START DATA TO EXAMINE
-- ==== Sys2Proof/Machine/IdleStep.lean ====
section
/-! DEFINITION. What the station does when no command waits: the dispatcher takes the oldest telegram, the
settings store starts the oldest write, and otherwise one tick passes and the timer events that are due
are queued in the table's order (notes/assumptions/5.md). -/

namespace Sys2Proof.Machine

/-- One event, if it is due. -/
def dueIf (c : Bool) (i : Instr) : List Instr := if c then [i] else []

/-- A timer that counts up has reached its limit. -/
def reached (limit : Nat) : Option Nat → Bool
  | some t => decide (limit ≤ t)
  | none => false

/-- A timer that holds what remains has run out. -/
def ranOut : Option Nat → Bool
  | some t => t == 0
  | none => false

/-- A filter entry's life has run out. -/
def lifeRanOut : Option FilterEntry → Bool
  | some e => e.life == 0
  | none => false

/-- Due at any running station (R20 to R22, R177). -/
def dueBase (s : State) : List Instr :=
  dueIf (reached tBrownOut s.supply.brownOutTimer) .brownOut ++
  dueIf (reading s && s.link.state == .joined && reached tIsolation s.link.isolation) .isolationTimeout ++
  dueIf (reading s && lineStuck s.link) .lineStuck ++
  dueIf (reading s && lineFree s.link) .stuckRelease

/-- Due at the roster (R31, R34, R38, R40, R41). -/
def dueRoster (s : State) : List Instr :=
  ((List.finRange 8).flatMap fun n =>
    dueIf ((peer s n).presence == .present && decide (tLost ≤ (peer s n).age)) (.peerLost n)) ++
  dueIf (reached tStatePeriod s.roster.period) .statePeriodExpiry ++
  dueIf (ranOut s.vehicle.hold) .vehicleHoldExpiry ++
  dueIf (ranOut s.vehicle.afterRun) .afterRunExpiry ++
  ((List.finRange 8).flatMap fun n =>
    dueIf (lifeRanOut (peer s n).lockreqFilter) (.filterLifeExpiry n .lockreq) ++
    dueIf (lifeRanOut (peer s n).windowreqFilter) (.filterLifeExpiry n .windowreq))

/-- Due at latch drive (R48 to R55, R59). -/
def dueLatch (l : Latch) : List Instr :=
  let late := decide (tLatchOver ≤ l.overTime)
  dueIf (l.phase == .overtravel && decide (tOvertravel ≤ l.phaseTimer)) .overtravelEnd ++
  dueIf (l.phase == .overtravel && l.resume == .drive && late) .overtravelCurrentStop ++
  dueIf (l.phase == .brake && decide (tLatchBrake ≤ l.phaseTimer)) .latchBrakeEnd ++
  dueIf (l.phase == .drive && decide (tPulseLimit ≤ l.pulseElapsed)) .latchPulseLimit ++
  dueIf (l.phase == .pause && decide (tPause ≤ l.phaseTimer)) .latchPauseEnd ++
  dueIf (reached tSupplyWait l.supplyWait) .latchSupplyWaitExpiry ++
  dueIf (l.phase == .drive && late) .latchOvercurrent ++
  dueIf (latchChopped l && l.chopBegun && l.chopOn && decide (tChopDeglitch ≤ l.chopAbove)) .regulateChopOff ++
  dueIf (l.phase == .regulate && decide (tRegLimit l.regLimit ≤ l.regElapsed)) .regulationLimit ++
  dueIf ((l.phase == .drive || l.phase == .regulate) && reached tOpenLoad l.openLoad) .latchOpenLoad

/-- Due at lock logic, the release record, the child unit and crash response. -/
def dueBody (s : State) : List Instr :=
  dueIf (ranOut s.lock.deadlockWindow) .deadlockWindowExpiry ++
  dueIf (ranOut s.lock.relock) .relockExpiry ++
  dueIf (ranOut s.lock.secondTurn) .secondTurnExpiry ++
  dueIf (reached tRelease s.release.pulse) .releasePulseEnd ++
  dueIf (reached tChildPulse (s.child.pulse.map (·.elapsed))) .childPulseEnd ++
  dueIf (s.crash.due || lineQualified s.crash.line) .crashLineQualified

/-- The row of a timer's expiry. -/
def timerRow : WindowTimer → Instr
  | .heat => .thermalHeatTick
  | .stall => .windowStall
  | .coast => .coastEnd
  | .lease => .packLeaseExpiry
  | .globalLease => .globalLeaseExpiry
  | .spentHold => .spentHoldExpiry
  | .globalSpent => .globalSpentHoldExpiry
  | .brake => .windowBrakeEnd
  | .ramp => .rampStep
  | .excursion => .supplyExcursion
  | .overcurrent => .windowOvercurrent
  | .openLoad => .windowOpenLoad
  | .cool => .thermalCoolTick
  | .counterReset => .reversalCounterReset

/-- Due at the timers of window drive. -/
def dueWindow (s : State) : List Instr :=
  (windowTimers.filter fun x => untilTimer s x == some 0).map timerRow

/-- Due at the refresh timers of the pack switches (R102). -/
def duePack (s : State) : List Instr :=
  (List.finRange 4).flatMap fun k =>
    dueIf (reached tPackRefresh s.pack.refresh[k]) (.packRefreshExpiry k)

/-- Due at the search unit while AWAKE (R155, R159, R162). -/
def dueSearch (s : State) : List Instr :=
  let age := s.now - s.search.t0.getD s.now
  let flying := s.search.phase == .inFlight
  dueIf (match s.search.wakeWait with
    | .first t => decide (tWakeWait ≤ t)
    | .second t => decide (tWakeWait ≤ t)
    | .stopped | .awaitState => false) .wakeWaitEnd ++
  ((List.finRange 6).flatMap fun k =>
    dueIf (flying && ownsSlot s k && decide (s.search.nextSlot ≤ k.val) && decide (tSlotStart k ≤ age))
      (.slotStart k)) ++
  dueIf (flying && decide (tInFlight ≤ age)) .collectingStart ++
  dueIf (s.search.phase == .collecting && decide (tCollect ≤ age)) .collectionEnd

/-- Due at power control while AWAKE, and the chop (R55, R179). -/
def duePower (s : State) : List Instr :=
  dueIf (s.power.entry == .announcing && s.power.flagSent && decide (tQuiet ≤ s.power.quiet))
    .quietTimerExpiry ++
  dueIf (s.power.entry == .settling && reached tSettle s.power.settle && s.link.tx.isEmpty &&
      s.link.rx.isEmpty)
    .settleExpiry ++
  dueIf (latchChopped s.latch && decide (tChopPeriod ≤ s.latch.chopTimer)) .chopPeriodStart

/-- Due AWAKE and in SLEEP, with valid straps (R142, R143, R148, R166). A measurement that
reaches 5 ms ends before a scan period that starts with it. -/
def dueAlways (s : State) : List Instr :=
  dueIf (s.rf.phase != .idle && decide (tRfGap ≤ s.rf.gap)) .rfGapTimeout ++
  dueIf (s.touch.measuring.isSome && decide (tMeasure ≤ s.touch.measureElapsed))
    (.measurementEnd tMeasure) ++
  dueIf (decide (s.touch.scanLength ≤ s.touch.scanElapsed)) .scanPeriodStart ++
  ((List.finRange 3).flatMap fun e =>
    dueIf (!s.touch.paused && measured s e && (s.touch.electrodes[e]).touched &&
      reached tTouchStuck (s.touch.electrodes[e]).touchTime) (.touchStuckExpiry e))

/-- The timer events that are due. -/
def dueEvents (s : State) : List Instr :=
  if !running s then []
  else
    dueBase s ++
    (if !operating s then []
     else
      dueAlways s ++ dueWindow s ++
      (if s.power.asleep then []
       else
        dueRoster s ++ dueLatch s.latch ++ dueBody s ++ (if hasWindow s then duePack s else []) ++
          dueSearch s ++ duePower s))

/-- The dispatcher takes telegrams while the station is AWAKE. -/
def dispatchDue (s : State) : Option Instr :=
  if reading s then (headMessage s).map fun m => takingOf m.1 else none

/-- A write may start (R184). -/
def writeDue (s : State) : Bool :=
  operating s && s.settings.write.isNone && !s.settings.writes.isEmpty

/-- Time passes, and the events that come due are queued. -/
def tickStep (s : State) : State :=
  let s1 := elapse Config.tick s
  { s1 with pending := s1.pending ++ dueEvents s1 }

/-- The step on an empty queue. -/
def idleStep (s : State) : State :=
  match dispatchDue s with
  | some i => { s with pending := s.pending ++ [i] }
  | none => if writeDue s then { s with pending := s.pending ++ [.nvmWriteStart] } else tickStep s

end Sys2Proof.Machine
end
END DATA TO EXAMINE
- **WHAT THIS TASK INVOLVES**: Return only the number of lines in the data that contain "openLoad".

- **FINISHED TASK**: 2